*** Information shown Section Begins ***
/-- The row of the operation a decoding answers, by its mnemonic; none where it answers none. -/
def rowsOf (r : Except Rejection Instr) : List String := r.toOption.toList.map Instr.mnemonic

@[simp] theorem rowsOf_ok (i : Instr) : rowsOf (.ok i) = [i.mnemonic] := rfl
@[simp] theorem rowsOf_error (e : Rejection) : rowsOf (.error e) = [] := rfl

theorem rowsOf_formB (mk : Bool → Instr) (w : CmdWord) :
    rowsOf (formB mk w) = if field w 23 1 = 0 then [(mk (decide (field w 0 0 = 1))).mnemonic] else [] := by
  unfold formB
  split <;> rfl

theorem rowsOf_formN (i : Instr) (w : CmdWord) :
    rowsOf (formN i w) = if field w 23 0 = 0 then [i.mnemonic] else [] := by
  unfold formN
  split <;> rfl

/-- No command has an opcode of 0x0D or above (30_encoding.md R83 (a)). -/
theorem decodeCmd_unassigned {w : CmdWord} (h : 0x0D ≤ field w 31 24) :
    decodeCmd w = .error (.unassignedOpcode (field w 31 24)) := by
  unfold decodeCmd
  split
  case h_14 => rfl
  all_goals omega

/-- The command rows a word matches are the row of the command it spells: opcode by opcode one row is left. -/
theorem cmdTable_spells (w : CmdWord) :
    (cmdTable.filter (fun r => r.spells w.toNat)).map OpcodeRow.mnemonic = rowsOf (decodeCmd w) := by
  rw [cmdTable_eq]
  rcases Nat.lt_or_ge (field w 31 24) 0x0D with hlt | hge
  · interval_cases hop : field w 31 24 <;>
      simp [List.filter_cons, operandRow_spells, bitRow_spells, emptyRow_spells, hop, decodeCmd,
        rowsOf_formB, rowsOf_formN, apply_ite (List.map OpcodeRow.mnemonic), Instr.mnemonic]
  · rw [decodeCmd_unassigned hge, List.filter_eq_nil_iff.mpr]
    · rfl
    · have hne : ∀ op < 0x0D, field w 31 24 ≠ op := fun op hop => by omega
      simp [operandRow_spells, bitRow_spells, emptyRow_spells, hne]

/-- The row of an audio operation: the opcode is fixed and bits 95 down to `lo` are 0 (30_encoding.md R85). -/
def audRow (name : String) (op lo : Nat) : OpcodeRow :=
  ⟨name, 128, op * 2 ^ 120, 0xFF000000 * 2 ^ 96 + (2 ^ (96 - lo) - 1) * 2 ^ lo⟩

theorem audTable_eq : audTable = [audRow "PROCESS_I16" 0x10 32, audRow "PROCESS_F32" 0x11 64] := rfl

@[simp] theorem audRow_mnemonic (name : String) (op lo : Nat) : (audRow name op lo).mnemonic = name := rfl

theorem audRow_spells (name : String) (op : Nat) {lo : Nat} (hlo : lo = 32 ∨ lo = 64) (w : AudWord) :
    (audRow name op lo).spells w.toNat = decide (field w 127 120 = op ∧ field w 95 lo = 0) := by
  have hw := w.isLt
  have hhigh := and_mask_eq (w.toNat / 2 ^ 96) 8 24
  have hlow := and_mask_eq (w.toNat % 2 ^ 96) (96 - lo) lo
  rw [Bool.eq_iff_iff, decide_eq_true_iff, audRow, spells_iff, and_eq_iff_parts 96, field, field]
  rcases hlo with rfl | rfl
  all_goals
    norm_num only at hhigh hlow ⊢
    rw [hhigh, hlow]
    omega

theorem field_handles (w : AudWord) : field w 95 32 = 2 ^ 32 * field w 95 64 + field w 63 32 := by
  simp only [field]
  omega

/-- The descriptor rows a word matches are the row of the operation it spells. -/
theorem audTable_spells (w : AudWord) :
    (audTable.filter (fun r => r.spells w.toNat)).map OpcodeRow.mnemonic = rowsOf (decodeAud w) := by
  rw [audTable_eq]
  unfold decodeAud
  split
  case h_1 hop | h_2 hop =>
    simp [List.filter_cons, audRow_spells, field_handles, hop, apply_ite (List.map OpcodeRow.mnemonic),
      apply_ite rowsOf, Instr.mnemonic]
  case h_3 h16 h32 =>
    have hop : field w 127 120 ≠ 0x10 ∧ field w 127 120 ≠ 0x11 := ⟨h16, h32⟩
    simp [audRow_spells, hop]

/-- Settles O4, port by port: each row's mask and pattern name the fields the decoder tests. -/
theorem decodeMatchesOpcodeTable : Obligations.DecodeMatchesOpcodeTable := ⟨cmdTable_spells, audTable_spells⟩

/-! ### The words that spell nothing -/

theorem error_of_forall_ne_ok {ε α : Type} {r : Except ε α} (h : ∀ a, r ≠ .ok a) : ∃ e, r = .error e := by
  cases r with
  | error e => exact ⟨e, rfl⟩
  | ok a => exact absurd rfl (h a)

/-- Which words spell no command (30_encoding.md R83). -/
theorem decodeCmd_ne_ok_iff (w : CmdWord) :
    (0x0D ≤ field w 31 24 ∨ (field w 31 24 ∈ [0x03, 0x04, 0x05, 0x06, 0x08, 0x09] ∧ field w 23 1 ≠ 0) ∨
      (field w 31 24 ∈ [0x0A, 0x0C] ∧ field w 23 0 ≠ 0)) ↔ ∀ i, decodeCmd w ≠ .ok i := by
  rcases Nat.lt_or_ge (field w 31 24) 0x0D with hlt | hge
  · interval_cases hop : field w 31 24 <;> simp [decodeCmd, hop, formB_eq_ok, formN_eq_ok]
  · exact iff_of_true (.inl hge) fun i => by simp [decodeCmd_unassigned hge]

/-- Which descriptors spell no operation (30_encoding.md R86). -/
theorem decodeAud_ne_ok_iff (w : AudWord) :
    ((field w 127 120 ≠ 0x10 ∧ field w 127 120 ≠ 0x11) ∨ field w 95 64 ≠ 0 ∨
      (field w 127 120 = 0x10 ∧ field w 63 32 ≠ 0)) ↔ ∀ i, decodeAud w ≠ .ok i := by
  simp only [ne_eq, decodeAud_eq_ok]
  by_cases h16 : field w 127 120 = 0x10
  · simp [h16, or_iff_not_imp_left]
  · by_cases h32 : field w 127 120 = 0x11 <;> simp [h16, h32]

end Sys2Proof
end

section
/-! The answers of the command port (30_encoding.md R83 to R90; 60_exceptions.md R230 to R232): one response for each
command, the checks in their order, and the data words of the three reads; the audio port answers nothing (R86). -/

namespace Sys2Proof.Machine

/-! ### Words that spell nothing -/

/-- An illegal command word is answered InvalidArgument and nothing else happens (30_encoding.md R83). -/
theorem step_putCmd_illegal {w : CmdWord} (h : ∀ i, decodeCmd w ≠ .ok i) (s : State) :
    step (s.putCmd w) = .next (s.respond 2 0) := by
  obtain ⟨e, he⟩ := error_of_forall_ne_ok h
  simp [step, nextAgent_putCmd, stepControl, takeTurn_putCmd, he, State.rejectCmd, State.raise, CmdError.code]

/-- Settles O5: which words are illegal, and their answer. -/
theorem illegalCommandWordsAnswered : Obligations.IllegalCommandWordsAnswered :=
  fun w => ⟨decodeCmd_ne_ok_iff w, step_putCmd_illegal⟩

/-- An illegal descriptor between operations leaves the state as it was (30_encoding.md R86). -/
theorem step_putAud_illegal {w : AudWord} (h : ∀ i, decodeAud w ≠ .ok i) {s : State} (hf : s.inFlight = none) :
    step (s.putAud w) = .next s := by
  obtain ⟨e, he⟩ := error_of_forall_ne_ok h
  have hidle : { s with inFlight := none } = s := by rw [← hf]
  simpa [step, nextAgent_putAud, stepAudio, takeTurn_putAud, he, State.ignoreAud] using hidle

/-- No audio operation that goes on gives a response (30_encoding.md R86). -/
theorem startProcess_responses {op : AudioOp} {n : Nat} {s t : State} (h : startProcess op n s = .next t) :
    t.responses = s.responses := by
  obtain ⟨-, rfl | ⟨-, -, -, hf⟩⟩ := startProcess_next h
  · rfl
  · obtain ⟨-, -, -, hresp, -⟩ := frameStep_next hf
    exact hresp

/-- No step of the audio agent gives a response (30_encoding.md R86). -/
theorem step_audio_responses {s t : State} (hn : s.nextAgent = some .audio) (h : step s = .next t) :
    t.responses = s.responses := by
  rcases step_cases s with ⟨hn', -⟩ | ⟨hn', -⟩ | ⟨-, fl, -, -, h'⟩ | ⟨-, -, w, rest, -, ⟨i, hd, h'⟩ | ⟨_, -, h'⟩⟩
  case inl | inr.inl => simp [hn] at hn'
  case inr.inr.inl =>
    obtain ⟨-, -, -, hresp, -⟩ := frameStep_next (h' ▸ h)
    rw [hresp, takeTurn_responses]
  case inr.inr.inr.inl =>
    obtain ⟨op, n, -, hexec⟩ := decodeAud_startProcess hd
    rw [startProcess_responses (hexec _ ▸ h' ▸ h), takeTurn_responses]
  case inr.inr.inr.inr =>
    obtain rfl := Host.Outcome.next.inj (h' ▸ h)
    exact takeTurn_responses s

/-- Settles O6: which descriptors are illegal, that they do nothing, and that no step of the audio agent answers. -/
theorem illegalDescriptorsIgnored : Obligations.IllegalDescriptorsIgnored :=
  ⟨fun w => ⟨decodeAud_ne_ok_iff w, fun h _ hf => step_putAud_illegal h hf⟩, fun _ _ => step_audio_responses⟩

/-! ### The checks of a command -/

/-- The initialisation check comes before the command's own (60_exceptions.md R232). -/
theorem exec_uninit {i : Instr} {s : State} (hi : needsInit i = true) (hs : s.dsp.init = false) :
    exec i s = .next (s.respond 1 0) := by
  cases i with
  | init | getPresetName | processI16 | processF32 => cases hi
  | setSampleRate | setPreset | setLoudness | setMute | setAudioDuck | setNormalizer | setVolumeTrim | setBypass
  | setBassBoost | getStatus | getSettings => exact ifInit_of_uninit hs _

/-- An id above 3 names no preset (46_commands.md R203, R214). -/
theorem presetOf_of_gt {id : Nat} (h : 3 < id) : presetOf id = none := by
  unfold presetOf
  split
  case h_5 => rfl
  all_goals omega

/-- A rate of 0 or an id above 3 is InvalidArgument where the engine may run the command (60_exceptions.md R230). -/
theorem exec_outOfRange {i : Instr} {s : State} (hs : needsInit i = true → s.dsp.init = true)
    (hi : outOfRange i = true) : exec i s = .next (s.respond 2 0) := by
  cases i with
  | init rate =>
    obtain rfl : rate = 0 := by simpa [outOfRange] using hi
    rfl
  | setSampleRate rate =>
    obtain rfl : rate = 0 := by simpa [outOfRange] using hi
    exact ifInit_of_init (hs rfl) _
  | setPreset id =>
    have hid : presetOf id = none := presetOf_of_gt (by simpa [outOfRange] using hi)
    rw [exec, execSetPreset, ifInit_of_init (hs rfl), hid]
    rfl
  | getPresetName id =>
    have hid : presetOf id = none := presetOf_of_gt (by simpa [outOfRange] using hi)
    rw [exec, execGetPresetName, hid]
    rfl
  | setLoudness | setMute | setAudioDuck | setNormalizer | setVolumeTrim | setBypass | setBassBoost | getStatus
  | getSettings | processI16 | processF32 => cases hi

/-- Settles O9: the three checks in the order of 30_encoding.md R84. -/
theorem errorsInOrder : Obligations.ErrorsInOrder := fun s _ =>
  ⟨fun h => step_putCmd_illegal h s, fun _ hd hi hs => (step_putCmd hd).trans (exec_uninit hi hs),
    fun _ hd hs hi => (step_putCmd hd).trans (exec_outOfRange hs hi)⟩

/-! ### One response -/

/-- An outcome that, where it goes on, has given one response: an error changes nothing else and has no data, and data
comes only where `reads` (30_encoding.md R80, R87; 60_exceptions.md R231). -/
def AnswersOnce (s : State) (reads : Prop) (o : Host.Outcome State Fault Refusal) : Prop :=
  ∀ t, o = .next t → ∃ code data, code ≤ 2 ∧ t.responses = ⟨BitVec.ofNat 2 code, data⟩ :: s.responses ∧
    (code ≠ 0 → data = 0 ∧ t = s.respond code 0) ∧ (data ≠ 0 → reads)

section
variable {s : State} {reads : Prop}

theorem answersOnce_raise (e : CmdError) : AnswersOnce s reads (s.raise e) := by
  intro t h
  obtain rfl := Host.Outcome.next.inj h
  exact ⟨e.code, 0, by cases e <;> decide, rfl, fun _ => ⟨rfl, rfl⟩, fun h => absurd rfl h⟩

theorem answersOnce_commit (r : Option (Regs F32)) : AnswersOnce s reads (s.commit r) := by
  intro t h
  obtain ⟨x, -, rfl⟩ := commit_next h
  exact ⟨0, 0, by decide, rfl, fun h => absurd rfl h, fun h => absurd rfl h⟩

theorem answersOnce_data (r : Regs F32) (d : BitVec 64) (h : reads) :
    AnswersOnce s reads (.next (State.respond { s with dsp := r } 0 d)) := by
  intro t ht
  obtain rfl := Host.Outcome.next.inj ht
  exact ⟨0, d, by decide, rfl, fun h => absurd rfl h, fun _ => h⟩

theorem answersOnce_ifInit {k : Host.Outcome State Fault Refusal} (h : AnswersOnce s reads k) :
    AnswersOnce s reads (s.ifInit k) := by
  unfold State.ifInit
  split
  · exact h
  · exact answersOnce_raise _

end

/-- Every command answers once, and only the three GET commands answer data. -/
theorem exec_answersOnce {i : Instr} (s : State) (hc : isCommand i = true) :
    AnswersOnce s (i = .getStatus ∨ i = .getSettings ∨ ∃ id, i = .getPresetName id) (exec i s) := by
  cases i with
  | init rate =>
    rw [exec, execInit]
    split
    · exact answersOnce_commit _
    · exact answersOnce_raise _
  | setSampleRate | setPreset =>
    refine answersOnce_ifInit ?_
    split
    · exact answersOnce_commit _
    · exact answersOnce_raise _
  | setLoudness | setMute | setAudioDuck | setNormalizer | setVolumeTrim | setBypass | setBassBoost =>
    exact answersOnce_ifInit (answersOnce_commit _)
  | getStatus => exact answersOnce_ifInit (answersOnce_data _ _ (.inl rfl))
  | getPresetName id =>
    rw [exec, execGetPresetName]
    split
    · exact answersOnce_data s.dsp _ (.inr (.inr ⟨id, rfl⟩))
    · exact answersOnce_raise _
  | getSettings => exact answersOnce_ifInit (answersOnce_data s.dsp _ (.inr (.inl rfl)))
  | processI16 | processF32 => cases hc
*** Information shown Section Ends ***
*** Information shown Section Begins ***
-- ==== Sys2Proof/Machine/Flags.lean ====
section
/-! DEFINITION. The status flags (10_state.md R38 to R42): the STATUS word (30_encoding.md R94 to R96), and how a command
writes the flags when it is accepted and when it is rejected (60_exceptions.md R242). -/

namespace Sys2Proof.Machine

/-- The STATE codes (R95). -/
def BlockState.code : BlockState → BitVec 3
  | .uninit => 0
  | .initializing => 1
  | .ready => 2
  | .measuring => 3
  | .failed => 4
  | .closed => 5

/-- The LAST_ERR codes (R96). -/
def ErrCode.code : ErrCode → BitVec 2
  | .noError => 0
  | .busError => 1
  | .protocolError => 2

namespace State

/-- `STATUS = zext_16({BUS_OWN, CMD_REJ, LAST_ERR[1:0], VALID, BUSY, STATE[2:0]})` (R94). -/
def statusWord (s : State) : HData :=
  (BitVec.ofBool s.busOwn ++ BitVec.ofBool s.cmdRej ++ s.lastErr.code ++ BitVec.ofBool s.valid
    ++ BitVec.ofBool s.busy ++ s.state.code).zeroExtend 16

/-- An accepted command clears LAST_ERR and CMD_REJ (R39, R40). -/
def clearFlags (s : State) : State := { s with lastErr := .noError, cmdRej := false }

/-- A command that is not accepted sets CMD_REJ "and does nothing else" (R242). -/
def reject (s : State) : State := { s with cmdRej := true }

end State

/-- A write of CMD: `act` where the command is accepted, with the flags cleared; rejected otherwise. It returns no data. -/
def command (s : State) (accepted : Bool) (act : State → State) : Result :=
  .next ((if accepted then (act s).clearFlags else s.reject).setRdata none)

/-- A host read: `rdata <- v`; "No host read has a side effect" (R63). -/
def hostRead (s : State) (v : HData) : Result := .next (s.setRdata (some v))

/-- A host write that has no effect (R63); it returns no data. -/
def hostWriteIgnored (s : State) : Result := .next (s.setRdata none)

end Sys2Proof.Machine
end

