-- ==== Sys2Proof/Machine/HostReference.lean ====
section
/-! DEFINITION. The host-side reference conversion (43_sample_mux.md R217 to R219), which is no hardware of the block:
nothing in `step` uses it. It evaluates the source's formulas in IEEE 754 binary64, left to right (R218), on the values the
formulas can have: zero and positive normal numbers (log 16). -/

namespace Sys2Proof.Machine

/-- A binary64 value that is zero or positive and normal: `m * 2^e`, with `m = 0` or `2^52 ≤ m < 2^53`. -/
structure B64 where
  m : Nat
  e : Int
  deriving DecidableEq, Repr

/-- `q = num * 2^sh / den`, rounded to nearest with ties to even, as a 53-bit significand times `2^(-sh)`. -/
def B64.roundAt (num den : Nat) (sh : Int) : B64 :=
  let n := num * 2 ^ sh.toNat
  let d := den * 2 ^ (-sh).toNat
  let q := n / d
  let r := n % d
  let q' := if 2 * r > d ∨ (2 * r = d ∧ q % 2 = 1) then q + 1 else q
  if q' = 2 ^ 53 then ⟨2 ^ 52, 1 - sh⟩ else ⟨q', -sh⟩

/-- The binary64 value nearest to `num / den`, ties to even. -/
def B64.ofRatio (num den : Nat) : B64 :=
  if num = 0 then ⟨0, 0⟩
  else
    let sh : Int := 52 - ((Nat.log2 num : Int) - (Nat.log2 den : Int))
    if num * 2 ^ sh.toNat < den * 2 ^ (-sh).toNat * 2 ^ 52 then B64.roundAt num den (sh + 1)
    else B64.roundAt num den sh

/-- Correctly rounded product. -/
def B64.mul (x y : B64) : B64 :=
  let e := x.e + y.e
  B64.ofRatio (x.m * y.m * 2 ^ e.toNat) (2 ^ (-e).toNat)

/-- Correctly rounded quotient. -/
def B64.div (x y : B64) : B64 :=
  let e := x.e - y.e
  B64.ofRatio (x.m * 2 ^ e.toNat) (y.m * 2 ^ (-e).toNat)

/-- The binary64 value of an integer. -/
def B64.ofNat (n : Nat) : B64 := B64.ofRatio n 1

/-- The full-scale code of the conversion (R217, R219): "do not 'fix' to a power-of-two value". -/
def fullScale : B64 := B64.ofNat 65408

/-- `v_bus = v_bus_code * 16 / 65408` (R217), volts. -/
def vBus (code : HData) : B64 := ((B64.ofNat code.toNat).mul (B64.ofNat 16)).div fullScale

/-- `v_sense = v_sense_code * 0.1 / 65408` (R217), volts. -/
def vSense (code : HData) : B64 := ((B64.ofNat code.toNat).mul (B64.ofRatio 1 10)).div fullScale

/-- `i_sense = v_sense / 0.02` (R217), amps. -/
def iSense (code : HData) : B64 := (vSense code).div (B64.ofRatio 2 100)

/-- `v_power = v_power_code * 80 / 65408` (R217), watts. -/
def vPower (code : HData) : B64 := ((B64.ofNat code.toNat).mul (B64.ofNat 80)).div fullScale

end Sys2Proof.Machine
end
*** Information shown Section Ends ***
*** Information shown Section Begins ***
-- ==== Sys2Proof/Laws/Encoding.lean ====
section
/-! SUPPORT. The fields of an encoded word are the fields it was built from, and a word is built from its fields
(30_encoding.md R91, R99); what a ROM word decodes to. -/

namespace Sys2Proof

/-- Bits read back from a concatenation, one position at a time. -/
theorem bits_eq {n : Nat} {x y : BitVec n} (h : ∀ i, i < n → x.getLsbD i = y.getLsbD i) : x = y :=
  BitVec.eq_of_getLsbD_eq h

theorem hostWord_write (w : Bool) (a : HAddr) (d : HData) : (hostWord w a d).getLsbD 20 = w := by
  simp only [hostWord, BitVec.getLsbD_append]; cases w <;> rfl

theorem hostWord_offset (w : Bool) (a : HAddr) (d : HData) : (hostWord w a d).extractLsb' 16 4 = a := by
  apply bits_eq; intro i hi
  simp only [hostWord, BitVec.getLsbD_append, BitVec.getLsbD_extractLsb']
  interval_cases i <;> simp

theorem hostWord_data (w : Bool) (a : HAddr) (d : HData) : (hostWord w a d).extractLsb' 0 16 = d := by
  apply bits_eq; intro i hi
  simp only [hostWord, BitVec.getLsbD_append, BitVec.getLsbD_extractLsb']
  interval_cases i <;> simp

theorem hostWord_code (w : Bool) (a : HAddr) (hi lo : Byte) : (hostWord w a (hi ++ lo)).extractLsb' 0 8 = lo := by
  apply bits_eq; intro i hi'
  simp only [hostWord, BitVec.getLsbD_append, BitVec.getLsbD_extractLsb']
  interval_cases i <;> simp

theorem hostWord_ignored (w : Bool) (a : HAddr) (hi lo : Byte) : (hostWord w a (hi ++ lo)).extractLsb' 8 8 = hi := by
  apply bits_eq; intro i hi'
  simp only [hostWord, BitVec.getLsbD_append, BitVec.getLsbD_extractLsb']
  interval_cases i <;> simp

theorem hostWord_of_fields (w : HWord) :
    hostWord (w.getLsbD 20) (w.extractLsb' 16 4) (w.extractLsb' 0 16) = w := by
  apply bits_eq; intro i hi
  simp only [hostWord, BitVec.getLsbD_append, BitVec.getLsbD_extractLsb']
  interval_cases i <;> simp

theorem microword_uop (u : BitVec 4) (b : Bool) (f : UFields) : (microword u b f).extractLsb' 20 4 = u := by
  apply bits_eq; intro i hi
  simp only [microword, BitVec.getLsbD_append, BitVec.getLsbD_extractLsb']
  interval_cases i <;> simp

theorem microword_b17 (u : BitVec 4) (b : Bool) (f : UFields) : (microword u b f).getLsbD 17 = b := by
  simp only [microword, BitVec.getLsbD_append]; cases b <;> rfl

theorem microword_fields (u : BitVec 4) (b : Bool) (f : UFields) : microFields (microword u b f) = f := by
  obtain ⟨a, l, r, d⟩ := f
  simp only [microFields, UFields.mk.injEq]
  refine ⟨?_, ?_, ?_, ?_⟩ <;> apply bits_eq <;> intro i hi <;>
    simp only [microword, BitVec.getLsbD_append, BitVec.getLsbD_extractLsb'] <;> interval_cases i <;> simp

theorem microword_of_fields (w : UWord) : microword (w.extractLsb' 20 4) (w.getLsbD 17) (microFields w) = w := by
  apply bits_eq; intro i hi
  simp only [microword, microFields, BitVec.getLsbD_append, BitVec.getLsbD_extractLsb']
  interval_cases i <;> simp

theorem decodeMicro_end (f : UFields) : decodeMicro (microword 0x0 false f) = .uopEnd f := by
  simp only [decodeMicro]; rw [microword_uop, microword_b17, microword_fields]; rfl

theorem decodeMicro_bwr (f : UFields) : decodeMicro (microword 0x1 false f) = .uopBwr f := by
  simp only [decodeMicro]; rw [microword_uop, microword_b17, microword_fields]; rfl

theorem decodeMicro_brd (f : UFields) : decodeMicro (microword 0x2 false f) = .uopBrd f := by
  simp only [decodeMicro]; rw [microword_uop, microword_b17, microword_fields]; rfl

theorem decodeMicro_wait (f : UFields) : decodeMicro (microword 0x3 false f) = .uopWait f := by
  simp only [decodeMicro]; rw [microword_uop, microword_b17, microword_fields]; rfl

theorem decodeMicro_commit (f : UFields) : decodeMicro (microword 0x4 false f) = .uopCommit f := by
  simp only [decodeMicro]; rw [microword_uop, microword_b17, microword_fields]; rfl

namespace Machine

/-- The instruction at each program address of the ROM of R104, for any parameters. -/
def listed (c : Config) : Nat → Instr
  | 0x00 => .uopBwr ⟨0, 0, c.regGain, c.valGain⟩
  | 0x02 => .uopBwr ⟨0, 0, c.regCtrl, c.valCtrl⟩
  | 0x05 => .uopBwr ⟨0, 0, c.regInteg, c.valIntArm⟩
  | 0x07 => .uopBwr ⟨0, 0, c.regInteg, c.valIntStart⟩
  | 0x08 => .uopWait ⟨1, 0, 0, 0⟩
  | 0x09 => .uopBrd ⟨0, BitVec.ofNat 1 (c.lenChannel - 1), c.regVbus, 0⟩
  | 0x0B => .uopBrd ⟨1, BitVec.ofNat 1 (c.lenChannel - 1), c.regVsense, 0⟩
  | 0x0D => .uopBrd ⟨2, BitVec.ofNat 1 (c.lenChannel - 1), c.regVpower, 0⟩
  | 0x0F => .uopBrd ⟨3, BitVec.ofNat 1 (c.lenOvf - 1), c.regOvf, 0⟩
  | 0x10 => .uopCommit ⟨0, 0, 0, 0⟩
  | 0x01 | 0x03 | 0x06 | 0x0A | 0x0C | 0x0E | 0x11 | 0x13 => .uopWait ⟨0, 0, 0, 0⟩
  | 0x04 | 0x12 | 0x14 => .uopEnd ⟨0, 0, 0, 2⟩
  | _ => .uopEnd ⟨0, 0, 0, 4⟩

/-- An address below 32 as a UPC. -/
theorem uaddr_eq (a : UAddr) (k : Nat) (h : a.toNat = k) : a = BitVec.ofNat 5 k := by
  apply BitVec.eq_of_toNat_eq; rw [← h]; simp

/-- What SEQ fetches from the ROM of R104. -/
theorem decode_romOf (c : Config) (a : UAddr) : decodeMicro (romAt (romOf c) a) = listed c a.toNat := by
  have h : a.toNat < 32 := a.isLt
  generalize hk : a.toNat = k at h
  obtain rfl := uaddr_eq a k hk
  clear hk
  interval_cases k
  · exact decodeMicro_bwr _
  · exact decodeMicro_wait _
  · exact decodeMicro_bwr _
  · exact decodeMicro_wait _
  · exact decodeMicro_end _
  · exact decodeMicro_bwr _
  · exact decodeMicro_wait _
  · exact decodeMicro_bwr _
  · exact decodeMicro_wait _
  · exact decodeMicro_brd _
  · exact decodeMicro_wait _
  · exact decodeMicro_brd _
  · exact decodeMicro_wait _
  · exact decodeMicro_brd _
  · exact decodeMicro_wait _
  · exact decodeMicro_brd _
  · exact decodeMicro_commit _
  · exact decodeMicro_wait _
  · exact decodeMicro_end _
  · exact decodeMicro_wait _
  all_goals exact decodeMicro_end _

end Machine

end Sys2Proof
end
*** Information shown Section Ends ***
[Assigned task]
Gather all lines from the records above in which "else" appears.

[Response]
    rowsOf (formB mk w) = if field w 23 1 = 0 then [(mk (decide (field w 0 0 = 1))).mnemonic] else [] := by
    rowsOf (formN i w) = if field w 23 0 = 0 then [i.mnemonic] else [] := by
/-- An illegal command word is answered InvalidArgument and nothing else happens (30_encoding.md R83). -/
/-- An outcome that, where it goes on, has given one response: an error changes nothing else and has no data, and data
/-- A command that is not accepted sets CMD_REJ "and does nothing else" (R242). -/
  .next ((if accepted then (act s).clearFlags else s.reject).setRdata none)
  let q' := if 2 * r > d ∨ (2 * r = d ∧ q % 2 = 1) then q + 1 else q
  if q' = 2 ^ 53 then ⟨2 ^ 52, 1 - sh⟩ else ⟨q', -sh⟩
  else
    else B64.roundAt num den sh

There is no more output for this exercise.